Пылаев усмехнулся, обнял Наталью за шею одной рукой, прижал ее голову к своей груди, а свободной рукой нашарил сигареты.
— Ну, говори, почему не спишь и другим спать не даешь? Или… есть уже?!
Она поняла, отрицательно покачала головой и, засмеявшись стыдливо, поцеловала в щеку.
— Да нет, Ванечка! Ты просто забыл. Ведь у тебя сегодня последний день работы…
Отпуск!
Он помнил об этом, потому, наверное, и спалось так крепко.
— Да… Верно.
Пылаев снова, уже мысленно, поднялся в самолете над громадой Железной горы, увидел, как внизу по длинным террасам разбегаются цепочкой огни, как в карьерах беззвучно вгрызаются в ее бока ковши экскаваторов и от каждого отходят груженные породой составы.
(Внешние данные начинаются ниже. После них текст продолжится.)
/-- Posts a record; a full queue sets QFULL and counts a drop (R101). The count saturates at 65,535 (R138). -/
def Run.post (r : Run) (e : EventRec) : Run :=
  if r.events.length < eventDepth then { r with events := r.events ++ [e] }
  else { r with flags := r.flags ||| flQfull, evDrop := satAt 0xFFFF (r.evDrop + 1) }

/-- Posts an alarm transition; a full queue holds it as PENDING. -/
def Run.postTrans (r : Run) (al : Alarm) (e : EventRec) : Run × Alarm :=
  if r.events.length < eventDepth then ({ r with events := r.events ++ [e] }, al) else (r, { al with held := some e })

/-- An ALM first tries to post a held record. -/
def Run.drainHeld (r : Run) (al : Alarm) : Run × Alarm :=
  match al.held with
  | none => (r, al)
  | some e => if r.events.length < eventDepth then ({ r with events := r.events ++ [e] }, { al with held := none }) else (r, al)

/-- The latched acknowledgement (03 Table 18): the next state, and whether it posts ACK. -/
def ackStep : AlarmState → AlarmState × Bool
  | .activeUnack => (.activeAck, true)
  | .rtnUnack => (.normal, true)
  | st => (st, false)

/-- B evaluated (03 Table 18): the next state, and what it posts. -/
def almStep (st : AlarmState) (b : Bool) : AlarmState × Option AlarmTrans :=
  match st, b with
  | .normal, true => (.activeUnack, some .alarm)
  | .normal, false => (.normal, none)
  | .activeUnack, true => (.activeUnack, none)
  | .activeUnack, false => (.rtnUnack, some .ret)
  | .activeAck, true => (.activeAck, none)
  | .activeAck, false => (.normal, some .ret)
  | .rtnUnack, true => (.activeUnack, some .alarm)
  | .rtnUnack, false => (.rtnUnack, none)

/-- B's part of ALM, once an acknowledgement has been dealt with. -/
def almEval (r : Run) (al : Alarm) (b : Bool) (v : LocalVal) (ty : VType) : Run × Alarm :=
  match almStep al.state b with
  | (st, none) => (r, { al with state := st })
  | (st, some t) => r.postTrans { al with state := st } (r.event (.trans t) al.eventCode v ty)

/-- ALM on an alarm with nothing held: the acknowledgement is applied before B is evaluated; an acknowledgement transition that has to be held
ends the execution, so that at most one transition is ever held (R101, R102). -/
def almRun (r : Run) (al : Alarm) (v : LocalVal) (ty : VType) : Run × Alarm :=
  let bad : Bool := decide (v.q = Quality.fault ∨ v.q = Quality.absent)
  if bad && !al.failActive then (r, al)
  else
    let b := bad || v.value != 0
    if al.ackLatch then
      let (st, posts) := ackStep al.state
      let al := { al with state := st, ackLatch := false }
      let (r, al) := if posts then r.postTrans al (r.event (.trans .ack) al.eventCode v ty) else (r, al)
      if al.held.isSome then (r, al) else almEval r al b v ty
    else almEval r al b v ty

/-- ALM. -/
def rAlm (b c : Nat) (r : Run) : Run :=
  let (r1, al1) := r.drainHeld (r.alarms.getD c {})
  let (r2, al2) := if al1.held.isSome then (r1, al1) else almRun r1 al1 (r.loc b) (r.ty b)
  ({ r2 with alarms := listSet r2.alarms c al2 }).fin 0 1 4

/-- State codes (03 Table 18). -/
def AlarmState.code : AlarmState → Nat
  | .normal => 0 | .activeUnack => 1 | .activeAck => 2 | .rtnUnack => 3

/-- ALMQ: the state code, with [2] = PENDING. -/
def rAlmq (a c : Nat) (r : Run) : Run :=
  let al := r.alarms.getD c {}
  r.putQ a (Word.ofNat (al.state.code + (if al.held.isSome then 4 else 0))) .good 0 1 2
/-- EVT, TRND and EVSIG. -/
def rEvent (k : EventKind) (b c : Nat) (r : Run) : Run := (r.post (r.event k c (r.loc b) (r.ty b))).fin 0 1 4
/-- EVDIG: the record carries a copy of the output image as it stands. -/
def rEvdig (c : Nat) (r : Run) : Run :=
  (r.post { r.event .evdig c {} .bool with image := r.outs }).fin 0 1 (6 + (r.outs.length + 3) / 4)
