-- ==== Sys2Proof/Machine/Keys.lean ====
section
/-! DEFINITION. Machine/Keys.lean: Mortise slot pairs (13 R413 to R415): reading and storing them, and which operations may use one; what SE derives from
the root secret and what check values are (R414, R416 to R418). -/

namespace Sys2Proof.Machine

/-- Applies a change to the structures of SE. -/
def mapSe (s : State) (f : SeState → SeState) : State := { s with se := f s.se }

/-- A slot pair; all zero when empty. -/
def slotAt (s : State) (p : Nat) : SlotPair := tabGet {} s.se.slots p

/-- Stores a pair; one that holds no key is empty. -/
def setSlot (s : State) (p : Nat) (x : SlotPair) : State :=
  mapSe s (fun e => { e with slots := tabSet {} e.slots p (if x.key0.isNone && x.key1.isNone then {} else x) })

/-- The uses of Table 3. -/
inductive KeyUse where
  | verifyImage | signEvent | truss | station | oscore
deriving DecidableEq, Repr

/-- Policy bit of a use. -/
def KeyUse.bit : KeyUse → Nat
  | .verifyImage => 0 | .signEvent => 1 | .truss => 2 | .station => 3 | .oscore => 4

/-- Key types that Table 3 lists for a use; SIG_ALG narrows VERIFY_IMAGE. -/
def KeyUse.types : KeyUse → List Nat
  | .verifyImage => [4, 5] | .signEvent => [2, 3] | _ => [1]

/-- Material of key `k` of a pair. -/
def SlotPair.key (x : SlotPair) (k : Nat) : Option Nat := if k = 0 then x.key0 else x.key1

/-- SE may use key `k` of a pair for an operation that acts for a tenant (R415); in Service every use is refused (R431). -/
def keyUsableAt (s : State) (p k : Nat) (u : KeyUse) (tenant : Nat) : Bool :=
  let x := slotAt s p
  bitOf x.policy u.bit && u.types.contains x.ty && (x.binding == tenant || x.binding == 4095) && (x.key k).isSome && getF s Fld.LC_STATE_STATE != 3

/-- SE may use the active key of a pair. -/
def keyUsable (s : State) (p : Nat) (u : KeyUse) (tenant : Nat) : Bool := keyUsableAt s p (slotAt s p).active u tenant

/-- Deletes the entry of a table of pairs: every pair is empty. -/
def clearMortise (s : State) : State := mapSe s (fun e => { e with slots := [] })

/-- KS_STAT.PAIRS_USED. -/
def pairsUsed (s : State) : Nat := s.se.slots.length

/-! ## Points, check values, AES-256-GCM -/

/-- A compressed point: the parity octet and the x coordinate, highest octet first. -/
def compressed (n : Nat) (odd : Bool) (x : Nat) : List Nat := (2 + b2n odd) :: octetsBe n x

/-- Octets of a key's material (R414 Table 2). -/
def materialLen (ty : Nat) : Nat := if ty = 3 || ty = 5 then 48 else 32

/-- The compressed public point of private key `m`, of type 2 or 3: the curve's arithmetic is not computed (log 10). -/
def privatePoint (ty m : Nat) : List Nat := compressed (materialLen ty) (Config.crypto 24 [ty, m] % 2 == 1) (Config.crypto 25 [ty, m] % 2 ^ 384)

/-- Check value of a key (R414): the leftmost 24 bits of SHA-256 of the compressed point, or of AES-256 over zeros for a key derivation key. -/
def checkValue (ty m : Nat) (odd : Bool) : Nat :=
  if ty = 1 then Config.crypto 22 [ty, m] % 2 ^ 24
  else beOctets ((sha256 (if ty = 2 || ty = 3 then privatePoint ty m else compressed (materialLen ty) odd m)).take 3)

/-- AES-256-GCM: the octets of a payload encrypted under a key and a nonce, or decrypted, the cipher being a key stream (log 10). -/
def gcmEncrypt (key nonce payload : List Nat) : List Nat := payload.mapIdx (fun i b => b ^^^ Config.crypto 41 (key ++ nonce ++ [i]) % 256)

/-- AES-256-GCM: the tag over additional data and ciphertext (log 10). -/
def gcmTag (key nonce aad text : List Nat) : List Nat := octetsLe 16 (Config.crypto 40 (key ++ nonce ++ [aad.length] ++ aad ++ text))

/-! ## The root secret (R416 to R418) -/

/-- The root secret in the part's fuses, 32 octets (log 10). -/
def rootSecret : List Nat := octetsBe 32 (Config.crypto 50 [])

/-- The module serial, 8 octets, highest first (R418). -/
def serialOctets (s : State) : List Nat := octetsBe 8 (getF s Fld.TR_SER_LO_SERIAL + 2 ^ 32 * getF s Fld.TR_SER_HI_SERIAL)

/-- Order of the group of P-384. -/
def orderP384 : Nat := 0xffffffffffffffffffffffffffffffffffffffffffffffffc7634d81f4372ddf581a0db248b0a77aecec196accc52973

/-- The private scalar of the identity key (R416). -/
def identityScalar (s : State) : Nat := beOctets (kdf rootSecret "MORTISE-IDENTITY" (serialOctets s) 448) % (orderP384 - 1) + 1

/-- The image-store key, and the tag of an image stored in NAND (R416, R417). -/
def imageTag (octets : List Nat) : List Nat := hmac256 (kdf rootSecret "NAND-IMAGE" [] 256) octets

end Sys2Proof.Machine
end

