/-- An accumulator rounded by a section's shift: halves toward plus infinity. -/
def secRound (d : LoopSec) (acc : Int) : Int := Int.fdiv (acc + 2 ^ (14 - d.shift)) (2 ^ (15 - d.shift))

/-- A section's tentative output, and whether it saturated. -/
def secOut (d : LoopSec) (st : SecState) (x : Int) : Int × Bool := satQ (secRound d (secFwd d st x - d.a1 * st.y1 - d.a2 * st.y2))

/-- An INTEG section is frozen (R176): `sat` is 1 HIGH, 2 LOW. -/
def frozen (d : LoopSec) (st : SecState) (sat : Nat) (y : Int) : Bool :=
  d.integ && match sat with
    | 1 => if d.pol then decide (y < st.y1) else decide (st.y1 < y)
    | 2 => if d.pol then decide (st.y1 < y) else decide (y < st.y1)
    | _ => false

/-- The cascade from input `x`: the new section states, the output, and whether a section saturated. -/
def cascade (sat : Nat) : List LoopSec → List SecState → Int → List SecState × Int × Bool
  | [], _, x => ([], x, false)
  | d :: ds, sts, x =>
    let st := sts.headD {}
    let r := secOut d st x
    let fr := frozen d st sat r.1
    let y := if fr then st.y1 else r.1
    let st' : SecState := if fr then { x1 := x, x2 := st.x1, y1 := st.y1, y2 := st.y2 } else { x1 := x, x2 := st.x1, y1 := r.1, y2 := st.y1 }
    let t := cascade sat ds sts.tail y
    (st' :: t.1, t.2.1, r.2 || t.2.2)

/-- The input of the last section and its states before the sample: what R182 needs of "that sample's values". -/
def lastInput (sat : Nat) : List LoopSec → List SecState → Int → Option (LoopSec × SecState × Int)
  | [], _, _ => none
  | [d], sts, x => some (d, sts.headD {}, x)
  | d :: ds, sts, x =>
    let st := sts.headD {}
    let r := secOut d st x
    lastInput sat ds sts.tail (if frozen d st sat r.1 then st.y1 else r.1)

/-- R182: the last section, if INTEG, has y1 replaced so that it holds the value APPLIED; x is the sample's input, x1 and x2 are the states it has stored,
so that the next sample with the same input gives APPLIED again (DEDUCED, log 18). -/
def trackLast (l : Loop) (x : Int) (applied : Int) (secs : List SecState) : List SecState :=
  match lastInput 0 l.dfn.secs l.secs x with
  | none => secs
  | some (d, _, xi) =>
    if d.integ then
      let k := secs.length - 1
      let st := secs.getD k {}
      let y := (satQ (secRound d ((applied - l.dfn.bias) * 2 ^ (15 - d.shift) - secFwd d st xi))).1
      secs.set k { st with y1 := y }
    else secs

/-- HIGH or LOW (R175). -/
def satOf (l : Loop) : Nat := if l.applied < l.raw then 1 else if l.raw < l.applied then 2 else 0

/-! ## Set-point and error (R168, R174, R177, R178) -/

/-- The target of a sample; `sp` none: the set-point record is unusable. -/
def targetOf (l : Loop) (sp : Option Int) : Int :=
  if l.dfn.sp = 0xFFFF then clampQ l.dfn.spLo l.dfn.spHi l.dfn.spConst
  else match sp with | some v => clampQ l.dfn.spLo l.dfn.spHi v | none => l.target

/-- w as R178 sets it on an entry to AUTO. -/
def wSet (l : Loop) (fb target : Int) : Int :=
  if l.dfn.rampUp ≠ 0 || l.dfn.rampDown ≠ 0 then clampQ l.dfn.spLo l.dfn.spHi fb else target

/-- w as R177 moves it. -/
def wRamp (l : Loop) (target : Int) : Int :=
  if l.w < target then (if l.dfn.rampUp = 0 then target else min target (l.w + l.dfn.rampUp))
  else if target < l.w then (if l.dfn.rampDown = 0 then target else max target (l.w - l.dfn.rampDown))
  else l.w

/-- The error of a sample, saturated. -/
def errorOf (l : Loop) (w fb : Int) : Int × Bool := satQ (if l.dfn.reverse then fb - w else w - fb)
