/-! ## Circuit descriptors (R199, R200, R201) -/

/-- A circuit descriptor's fields (Table 2). -/
def parseCirc (ws : List Nat) : CircDef :=
  let w (k : Nat) : Nat := ws.getD k 0
  let n := bitsOf (w 0) 6 2
  { circuit := bitsOf (w 0) 0 4, vset := bitsOf (w 0) 4 2, split := bitOf (w 0) 8, calValid := bitOf (w 0) 9, resetLedger := bitOf (w 0) 10,
    vigilEn := bitOf (w 0) 11, tenant := bitsOf (w 0) 16 12, iratio := Word.ofNat (w 3), rated := Word.ofNat (w 4), imax := Word.ofNat (w 5),
    istart := Word.ofNat (w 6), vigilThresh := Word.ofNat (w 7),
    phases := (List.range n).map (fun p =>
      { mi := bitsOf (w 1) (8 * p) 6, vph := bitsOf (w 2) (2 * p) 2, iGain := bitsOf (w (8 + 3 * p)) 0 16, iPhase := q15At (w (8 + 3 * p)) 16,
        pGain := bitsOf (w (9 + 3 * p)) 0 16, qGain := bitsOf (w (9 + 3 * p)) 16 16, iOff := Word.ofNat (w (10 + 3 * p)) }),
    pointBase := bitsOf (w 17) 0 16, qmask := w 18 + 2 ^ 32 * w 19 }

/-- Finite and above zero. -/
def realPos (w : Word) : Bool := !realSpecial w && decide (0 < realVal w)

/-- A gain within 0x4000 to 0xC000. -/
def gainOk (g : Nat) : Bool := decide (0x4000 ≤ g) && decide (g ≤ 0xC000)

/-- TYPE of a quantity code; none: reserved (Table 3). -/
def quantityType (q : Nat) : Option VType :=
  if q = 3 then none
  else if q ≤ 0x17 then some .real32
  else if q = 0x1B || q = 0x1F || q = 0x23 then none
  else if q ≤ 0x25 then some .real32
  else if q ≤ 0x2F then some .uint32
  else if q ≤ 0x37 then some .real32
  else if q ≤ 0x3A then some .uint32
  else none

/-- Every field within its range, unused words and unnamed bits zero (R199, R201). -/
def circFieldsOk (ws : List Nat) : Bool :=
  let d := parseCirc ws
  let w (k : Nat) : Nat := ws.getD k 0
  let n := d.phases.length
  decide (1 ≤ n) && within (w 0) 0x0FFF0FFF && decide (d.tenant ≤ 4094)
    && within (w 1) (if n = 1 then 0x3F else if n = 2 then 0x3F3F else 0x3F3F3F) && within (w 2) (if n = 1 then 3 else if n = 2 then 15 else 63)
    && d.phases.all (fun p => decide (p.mi ≤ 47) && decide (p.vph ≤ 2) && gainOk p.iGain && gainOk p.pGain && gainOk p.qGain
         && !realSpecial p.iOff && decide (0 ≤ realVal p.iOff))
    && (List.range 9).all (fun i => decide (i < 3 * n) || w (8 + i) == 0)
    && realPos d.iratio && realPos d.rated && realPos d.imax && decide (realVal d.rated ≤ realVal d.imax) && decide (realVal d.imax ≤ 600)
    && realPos d.istart && decide (realVal d.istart ≤ realVal d.rated / 1000) && realPos d.vigilThresh && within (w 17) 0xFFFF
    && (List.range 64).all (fun q => !bitOf d.qmask q || (quantityType q).isSome)

end Sys2Proof.Machine
end

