-- ==== Sys2Proof/Machine/Truss.lean ====
section
/-! DEFINITION. Machine/Truss.lean: Truss (08): acceptance of frames, dowels, joining and departure, marks and the grid, subscriptions and relays. -/

namespace Sys2Proof.Machine

/-! ## Roles and numbers -/

/-- This module is the active manager. -/
def isManager (s : State) : Bool := activeRole s == 2
/-- TR_SELF.NUMBER. -/
def selfNumber (s : State) : Nat := getF s Fld.TR_SELF_NUMBER
/-- Applies a change to the Truss structures. -/
def mapTr (s : State) (f : TrState → TrState) : State := { s with tr := f s.tr }
/-- The directory entry of a module. -/
def dirAt (s : State) (n : Nat) : DirEnt := tabGet {} s.tr.dir n
/-- Stores it. -/
def setDir (s : State) (n : Nat) (e : DirEnt) : State := mapTr s (fun t => { t with dir := tabSet {} t.dir n e })
/-- Numbers of the modules present in the directory. -/
def presentModules (s : State) : List Nat := (s.tr.dir.filter (fun kd => kd.2.state == 1)).map (fun kd => kd.1)
/-- Lanes that are up, 0 BB0 and 1 BB1. -/
def lanesUp (s : State) : List Nat := (if getB s Fld.TR_LANES_BB0_UP then [0] else []) ++ (if getB s Fld.TR_LANES_BB1_UP then [1] else [])

/-- Distinct elements. -/
def dedup {α : Type} [DecidableEq α] : List α → List α
  | [] => []
  | a :: t => if t.contains a then dedup t else a :: dedup t

/-- Module number of a GPA. -/
def gpaModule (g : Nat) : Nat := g / 65536 % 512

/-! ## Dowel pools (R265 to R269) -/

/-- Buffers of a pool by role (Table 3). -/
def poolBuffers (role p : Nat) : Nat := (if role = 2 then [576, 96, 96, 64, 64] else [256, 32, 32, 32, 32]).getD p 0

/-- A pool's structures. -/
def poolAt (s : State) (l p : Nat) : PoolState := tabGet {} s.tr.pools (l * 8 + p)
/-- Stores them. -/
def setPool (s : State) (l p : Nat) (x : PoolState) : State := mapTr s (fun t => { t with pools := tabSet {} t.pools (l * 8 + p) x })
/-- Sum of a table of numbers. -/
def tabSum (t : Tab Nat) : Nat := t.foldl (fun n kv => n + kv.2) 0
/-- Takes from an entry of a table of numbers, not below 0. -/
def tabTake (t : Tab Nat) (k n : Nat) : Tab Nat := tabSet 0 t k (tabGet 0 t k - n)

/-- The Truss pools take the sizes of a role, every buffer free; the other-traffic pools take theirs (R265). -/
def resizePools (s : State) (role : Nat) : State :=
  let s := mapTr (updBb s) (fun t => { t with pools := [] })
  [0, 1].foldl (fun s l => [0, 1, 2, 3, 4].foldl (fun s p =>
    setFs s [(Fld.TR_POOL_FREE l p, poolBuffers role p), (Fld.TR_POOL_SIZE l p, poolBuffers role p)]) s) s

/-- Grants up to `n` dowels of a pool to a peer, from its free buffers; the number granted. -/
def grantDowels (s : State) (l p peer n : Nat) : State × Nat :=
  let m := min n (getF s (Fld.TR_POOL_FREE l p))
  if m = 0 then (s, 0)
  else
    let x := poolAt s l p
    (setF (setPool s l p { x with granted := tabAdd x.granted peer m }) (Fld.TR_POOL_FREE l p) (getF s (Fld.TR_POOL_FREE l p) - m), m)

/-- Takes back up to `n` unused dowels of a peer: free again. -/
def reclaimDowels (s : State) (l p peer : Nat) : State :=
  let x := poolAt s l p
  let n := tabGet 0 x.granted peer
  setF (setPool s l p { x with granted := tabDel x.granted peer, withheld := tabDel x.withheld peer }) (Fld.TR_POOL_FREE l p)
    (getF s (Fld.TR_POOL_FREE l p) + n)

/-- The dowels of a departed module are reclaimed at once (R268). -/
def reclaimAll (s : State) (peer : Nat) : State := [0, 1].foldl (fun s l => [0, 1, 3].foldl (fun s p => reclaimDowels s l p peer) s) s

/-- The response pool in which the sender of a request reserves a buffer (R267). -/
def replyPool (ty : Nat) : Option Nat :=
  if ty = 0x10 || ty = 0x38 || ty = 0x20 || ty = 0x22 || ty = 0x26 then some 2 else if ty = 0x30 then some 4 else none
А вокруг — степь, потонувшая в туманах, трубы завода и улицы города около зеленой ленты полноводной уральской реки. Он молча курил, с нежностью гладил женины распущенные мягкие волосы, трогал ладонью ее озябшее плечо и плотно чувствовал сбоку теплое, дышащее тело. Ему казалось, уже не самолет, а дом поднялся с земли и летит вместе с этой комнатой и со всем, что в ней есть, туда, к его рабочему месту, к экскаватору, где сегодня он, Пылаев, отгрохает смену последний раз перед отпуском. И он повторил:
— Да. Уж это верняк!
Последний раз он ухарски хлопнет по спине сменщика Веньку Рысина, кивнет на машину с хоботом: мол, не ломай — гора большая, и — привет!
И он в третий раз подтвердил, уже самому себе:
— Да. Уж это верняк!
Пылаеву представилось грустное лицо сменщика Веньки, по кличке Сонная Рысь, увальня и стойкого холостяка, того самого Веньки, который, шепеляво похваляясь, напророчил:
— Мотанем ко мне в Реченск в отпуск! У нас там… знаешь, какие королевы? Кадры женской красоты. Во — девки! Познакомлю и оженю!
Действительно… Поехал, познакомился, и закрутилась там вся эта его пылаевская женатая карусель.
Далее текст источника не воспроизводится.